В качестве особого примера следует назвать московскую общину старца-протоиерея Алексия Мечева и его сына свящ. Сергия Мечева (расстрелян в 1941 г), созданную ими в храме свт. Николая в Кленниках на Моросейке и ставшую центром притяжения для многих исповедников, пастырей и пасомых на протяжении всего Советского периода. В страшные годы гонения в этой общине воспитались многие новые пастыри-исповедники. В их числе будущий епископ Калужский Стефан (Никитин), архим. Борис (Холчев) и другие. Даже после закрытия храма 6.04.1932г. община не распалась, но продолжала жить интенсивной духовной жизнью, не теряя связи с оставшимися в живых духовными руководителями: с епископами Арсением (Жадановским), Серафимом (Звездинским) и в особенности с епископом Афанасием (Сахаровым).

В это время распространяется более широкая идея "монастыря в миру", высказанная впервые прот. Валентином Свенцицким (Диалоги; Монастырь в миру). В первые века христианства существовали институты вдовиц и девственниц, которые организовывались при церковной общине и были ориентированы на подвиг в миру и служение милосердия. Для церковного служения некоторых из них поставляли в диаконисы. Они помогали крестить женщин, причащать больных, часто отдавали свои имения церковной общине, служили епископам и пресвитерам. Это соответствовало монашеским обетам: безбрачия, нестяжания и послушания.

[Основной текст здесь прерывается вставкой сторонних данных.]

/-- R200, R201, R202: PCFG, its outcomes in the order of its checks. The pin index of a mask 2^k is k. -/
def Obligations.PcfgConfiguresStoppedChannel : Prop :=
  (∀ (ch port : Index) (prio : Level) (unit : TimeUnit) (w1 w2 : Word),
    decode ⟨0#10 ++ unit.toBit ++ prio ++ 0#4 ++ port ++ ch ++ 0x18#6, w1, w2⟩ =
      .ok (.pcfg ch port prio unit w1 w2)) ∧
  ∀ (s : State) (ch port : Index) (prio : Level) (unit : TimeUnit) (per mask : Word),
    (ch.toNat ≥ s.cfg.nPwm →
      exec (.pcfg ch port prio unit per mask) s = .next (s.errResult .pcfg .configErr)) ∧
    (ch.toNat < s.cfg.nPwm → s.freqSel = none →
      exec (.pcfg ch port prio unit per mask) s = .next (s.faulted .freqUnset)) ∧
    (ch.toNat < s.cfg.nPwm → s.freqSel ≠ none → (s.pwmAt ch).enabled = true →
      exec (.pcfg ch port prio unit per mask) s = .next (s.faulted .reconfigureWhileRunning)) ∧
    (ch.toNat < s.cfg.nPwm → s.freqSel ≠ none → (s.pwmAt ch).enabled = false →
      (¬∃ k < 32, mask = 1#32 <<< k) →
      exec (.pcfg ch port prio unit per mask) s = .next (s.faulted .pinMaskInvalid)) ∧
    (∀ k < 32, ch.toNat < s.cfg.nPwm → s.freqSel ≠ none → (s.pwmAt ch).enabled = false → mask = 1#32 <<< k →
      (port.toNat ≥ s.cfg.nPort ∨ k ≥ s.cfg.nPin) →
      exec (.pcfg ch port prio unit per mask) s = .next (s.errResult .pcfg .configErr)) ∧
    (∀ k < 32, ch.toNat < s.cfg.nPwm → s.freqSel ≠ none → (s.pwmAt ch).enabled = false → mask = 1#32 <<< k →
      port.toNat < s.cfg.nPort → k < s.cfg.nPin → s.cfg.nPin ≤ 16 →
      ((s.pinAt port (BitVec.ofNat 4 k)).edge ≠ .none ∨
        ∃ c', c' ≠ ch ∧ c'.toNat < s.cfg.nPwm ∧ (s.pwmAt c').claims port k = true) →
      exec (.pcfg ch port prio unit per mask) s = .next (s.errResult .pcfg .conflictErr)) ∧
    (∀ k < 32, ∀ f r, ch.toNat < s.cfg.nPwm → s.freqSel = some f → s.cfg.rates[f.toNat]? = some r →
      (s.pwmAt ch).enabled = false → mask = 1#32 <<< k →
      port.toNat < s.cfg.nPort → k < s.cfg.nPin → s.cfg.nPin ≤ 16 →
      (s.pinAt port (BitVec.ofNat 4 k)).edge = .none →
      (∀ c', c' ≠ ch → c'.toNat < s.cfg.nPwm → (s.pwmAt c').claims port k = false) →
      ∃ t, exec (.pcfg ch port prio unit per mask) s = .next (t.okResult .pcfg 0) ∧ t = { s with pwm := t.pwm } ∧
        s.PwmsAgreeExcept t ch ∧
        (let period := min (max (per.toNat * (r.count unit).toNat) s.cfg.pwmMin) s.cfg.pwmMax
         t.pwmAt ch = { s.pwmAt ch with
           port := port, pinMask := mask, periodTicks := period, priority := prio, counter := 0,
           dutyTicks := ((s.pwmAt ch).dutyFrac.toNat * period + 32768) / 65536 }) ∧
        (t.pwmAt ch).claims port k = true)

/-- R210: PDUTY clamps the fraction, stores it and recomputes the compare value, running or not. -/
def Obligations.PdutySetsFractionAndCompare : Prop :=
  (∀ (ch : Index) (w1 w2 : Word), decode ⟨0#22 ++ ch ++ 0x19#6, w1, w2⟩ = .ok (.pduty ch w1)) ∧
  ∀ (s : State) (ch : Index) (duty : Word),
    (ch.toNat ≥ s.cfg.nPwm → exec (.pduty ch duty) s = .next (s.errResult .pduty .configErr)) ∧
    (ch.toNat < s.cfg.nPwm →
      ∃ t, exec (.pduty ch duty) s = .next (t.okResult .pduty 0) ∧ t = { s with pwm := t.pwm } ∧
        s.PwmsAgreeExcept t ch ∧
        t.pwmAt ch = { s.pwmAt ch with dutyFrac := (t.pwmAt ch).dutyFrac, dutyTicks := (t.pwmAt ch).dutyTicks } ∧
        (t.pwmAt ch).dutyFrac.toNat = min duty.toNat 65536 ∧
        (t.pwmAt ch).dutyTicks = (min duty.toNat 65536 * (s.pwmAt ch).periodTicks + 32768) / 65536)

/-- R205: PSTART arms both events of a stopped, configured channel and drives the time-0 level. -/
def Obligations.PstartDrivesTimeZeroLevel : Prop :=
  (∀ (ch : Index) (w1 w2 : Word), decode ⟨0#22 ++ ch ++ 0x1A#6, w1, w2⟩ = .ok (.pstart ch)) ∧
  ∀ (s : State) (ch : Index),
    (ch.toNat ≥ s.cfg.nPwm ∨ (s.pwmAt ch).pinMask = 0 →
      exec (.pstart ch) s = .next (s.errResult .pstart .configErr)) ∧
    (ch.toNat < s.cfg.nPwm → (s.pwmAt ch).pinMask ≠ 0 → (s.pwmAt ch).enabled = true →
      exec (.pstart ch) s = .next (s.okResult .pstart 0)) ∧
    (ch.toNat < s.cfg.nPwm → (s.pwmAt ch).pinMask ≠ 0 → (s.pwmAt ch).enabled = false →
      ∃ t, exec (.pstart ch) s = .next (t.okResult .pstart 0) ∧
        (let p := (s.pwmAt ch).port
         let i := BitVec.ofNat 4 (maskIndex (s.pwmAt ch).pinMask)
         let level := if (s.pwmAt ch).dutyTicks > 0 then PinLevel.high else PinLevel.low
         t = { s with pwm := t.pwm, pin := t.pin, events := s.events ++ [.drive p i level] } ∧
         s.PwmsAgreeExcept t ch ∧ s.PinsAgreeExcept t p i ∧
         t.pwmAt ch = { s.pwmAt ch with counter := 0, IFA := false, IFB := false, missed := 0, enabled := true } ∧
         t.pinAt p i = { s.pinAt p i with outLevel := some level }))

/-- R206: PSTOP masks both events and stops the counter; the pin keeps the level it had and its claim. -/
def Obligations.PstopKeepsPinLevel : Prop :=
  (∀ (ch : Index) (w1 w2 : Word), decode ⟨0#22 ++ ch ++ 0x1B#6, w1, w2⟩ = .ok (.pstop ch)) ∧
  ∀ (s : State) (ch : Index),
    (ch.toNat ≥ s.cfg.nPwm → exec (.pstop ch) s = .next (s.errResult .pstop .configErr)) ∧
    (ch.toNat < s.cfg.nPwm →
      ∃ t, exec (.pstop ch) s = .next (t.okResult .pstop 0) ∧ t = { s with pwm := t.pwm } ∧
        s.PwmsAgreeExcept t ch ∧ t.pwmAt ch = { s.pwmAt ch with enabled := false, IFA := false, IFB := false } ∧
        (t.okResult .pstop 0).takeable (.pwmA ch) = false ∧ (t.okResult .pstop 0).takeable (.pwmB ch) = false)

/-- R207: PMISS reads the missed-event counter and clears nothing. -/
def Obligations.PmissReadsMissed : Prop :=
  (∀ (ch : Index) (w1 w2 : Word), decode ⟨0#22 ++ ch ++ 0x1C#6, w1, w2⟩ = .ok (.pmiss ch)) ∧
  ∀ (s : State) (ch : Index),
    (ch.toNat ≥ s.cfg.nPwm → exec (.pmiss ch) s = .next (s.errResult .pmiss .configErr)) ∧
    (ch.toNat < s.cfg.nPwm → exec (.pmiss ch) s = .next (s.okResult .pmiss (s.pwmAt ch).missed))

/-- R240, R241: BIND replaces the pin's binding, clears its flag and the port's, and enables the port's interrupt; other
pins and ports are untouched. -/
def Obligations.BindReplacesBinding : Prop :=
  (∀ (port pin : Index) (edge : BitVec 2) (h : HandlerId) (w1 w2 : Word),
    decode ⟨h ++ edge ++ 0#4 ++ pin ++ port ++ 0#4 ++ 0x20#6, w1, w2⟩ = .ok (.bind port pin edge h)) ∧
  ∀ (s : State) (port pin : Index) (edge : BitVec 2) (h : HandlerId),
    (port.toNat ≥ s.cfg.nPort ∨ pin.toNat ≥ s.cfg.nPin ∨ edge = 0 →
      exec (.bind port pin edge h) s = .next (s.errResult .bind .configErr)) ∧
    (port.toNat < s.cfg.nPort → pin.toNat < s.cfg.nPin → edge ≠ 0 →
      (∃ c : Index, c.toNat < s.cfg.nPwm ∧ (s.pwmAt c).claims port pin.toNat = true) →
      exec (.bind port pin edge h) s = .next (s.errResult .bind .conflictErr)) ∧
    (port.toNat < s.cfg.nPort → pin.toNat < s.cfg.nPin → edge ≠ 0 →
      (∀ c : Index, c.toNat < s.cfg.nPwm → (s.pwmAt c).claims port pin.toNat = false) →
      ∃ t, exec (.bind port pin edge h) s = .next (t.okResult .bind 0) ∧ t = { s with pin := t.pin, port := t.port } ∧
        s.PinsAgreeExcept t port pin ∧ s.PortsAgreeExcept t port ∧
        t.pinAt port pin = { s.pinAt port pin with
          changeFlag := false, handler := h,
          edge := if edge = 1 then .rising else if edge = 2 then .falling else .either } ∧
        t.portAt port = { s.portAt port with flag := false, IE := true })

/-- R242: SPUR reads the spurious-interrupt counter and clears nothing. -/
def Obligations.SpurReadsSpurious : Prop :=
  (∀ (port : Index) (w1 w2 : Word), decode ⟨0#18 ++ port ++ 0x21#10, w1, w2⟩ = .ok (.spur port)) ∧
  ∀ (s : State) (port : Index),
    (port.toNat ≥ s.cfg.nPort → exec (.spur port) s = .next (s.errResult .spur .configErr)) ∧
    (port.toNat < s.cfg.nPort → exec (.spur port) s = .next (s.okResult .spur (s.portAt port).spurious))

/-- R276: RDERR reads the last-error flag and clears it, so that a second RDERR reads 0. -/
def Obligations.RderrReadsAndClears : Prop :=
  (∀ w1 w2 : Word, decode ⟨0x28, w1, w2⟩ = .ok .rderr) ∧
  ∀ s : State, ∃ t,
    exec .rderr s = .next t ∧
    t = { s with
      lastError := .ok
      events := s.events ++ [.result (.op .rderr) .ok
        (match s.lastError with | .ok => 0 | .configErr => 1 | .conflictErr => 2 | .illegal => 3)] } ∧
    exec .rderr t = .next (t.okResult .rderr 0)

/-- R271, R303: every command completes with OK, or starts a WAIT, or returns an error that changes nothing but
`lastError` and the log, or raises a fault that changes nothing but `fault`. -/
def Obligations.FailingCommandChangesNothing : Prop :=
  ∀ (i : Instr) (s : State), ∃ t, exec i s = .next t ∧
    ((∃ v new, t.events = s.events ++ new ++ [.result (.op i.opcode) .ok v] ∧ t.fault = s.fault) ∨
     (i.opcode = .wait ∧ t.events = s.events ∧ t.fault = s.fault) ∨
     (∃ st, st ≠ .ok ∧ st ≠ .illegal ∧ t = s.errResult i.opcode st) ∨
     (∃ r, t = s.faulted r))

/-- R301, R303: which commands can fail, and how: NOP, MILLIS, WAIT and RDERR never do, only PCFG and BIND report a
conflict, and only SETFREQ, TCFG and PCFG raise a fault. -/
def Obligations.OnlyListedCommandsFail : Prop :=
  ∀ (i : Instr) (s t : State), exec i s = .next t →
    (t = s.errResult i.opcode .configErr → i.opcode ∉ ([.nop, .millis, .wait, .rderr] : List Opcode)) ∧
    (t = s.errResult i.opcode .conflictErr → i.opcode ∈ ([.pcfg, .bind] : List Opcode)) ∧
    (∀ r, s.fault = none → t.fault = some r →
      (r = .freqChangeAfterConfigure ∧ i.opcode = .setfreq) ∨
      (r ∈ ([.freqUnset, .reconfigureWhileRunning] : List Fault) ∧ i.opcode ∈ ([.tcfg, .pcfg] : List Opcode)) ∨
      (r = .pinMaskInvalid ∧ i.opcode = .pcfg))

/-! ### Whole-machine rules -/

/-- R30, R7: the parameters are fixed: no step changes them. -/
def Obligations.ParametersNeverChange : Prop :=
  ∀ s t : State, step s = .next t → t.cfg = s.cfg

/-- R47: the event log only grows, and the block never reads it: with any other log the same step is taken and appends
the same entries. -/
def Obligations.EventLogOnlyGrowsAndIsNeverRead : Prop :=
  ∀ (s t : State) (log : List LogEvent), step s = .next t →
    ∃ new, t.events = s.events ++ new ∧ step { s with events := log } = .next { t with events := log ++ new }

/-- R37: the millisecond counter changes only at a service of channel 0, by 1, and at a TSTART of stopped channel 0,
to 0; so while channel 0 runs it never resets. -/
def Obligations.MillisCounterChangesInTwoWays : Prop :=
  ∀ s t : State, step s = .next t →
    (t.ms.millisCounter = s.ms.millisCounter ∨
     (s.nextChoice.1 = .take (.tmr 0) ∧ s.takeable (.tmr 0) = true ∧ t.ms.millisCounter = s.ms.millisCounter + 1) ∨
     (∃ w0 w1 w2, s.nextChoice.1 = .issue w0 w1 w2 ∧ decode ⟨w0, w1, w2⟩ = .ok (.tstart 0) ∧
        (s.tmrAt 0).enabled = false ∧ t.ms.millisCounter = 0)) ∧
    (s.nextChoice.1 = .take (.tmr 0) → s.takeable (.tmr 0) = true →
      t.ms.millisCounter = s.ms.millisCounter + 1) ∧
    ((s.tmrAt 0).enabled = true →
      t.ms.millisCounter = s.ms.millisCounter ∨ t.ms.millisCounter = s.ms.millisCounter + 1)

Аналогичная ситуация возникла в XX веке в связи с началом гонения, которое очень быстро оставило в Церкви женщин в подавляющем большинстве. Именно женщины стояли в бесконечных очередях в тюрьмах, чтобы сделать необходимые передачи арестованным, ехали в ссылки, чтобы сопровождать и спасать от неминуемой смерти своих пастырей, давали приют гонимым и обеспечивали подпольную жизнь и церковную службу. Появилось много подвижников и подвижниц, не постриженных в монашество, но живших по-монашески.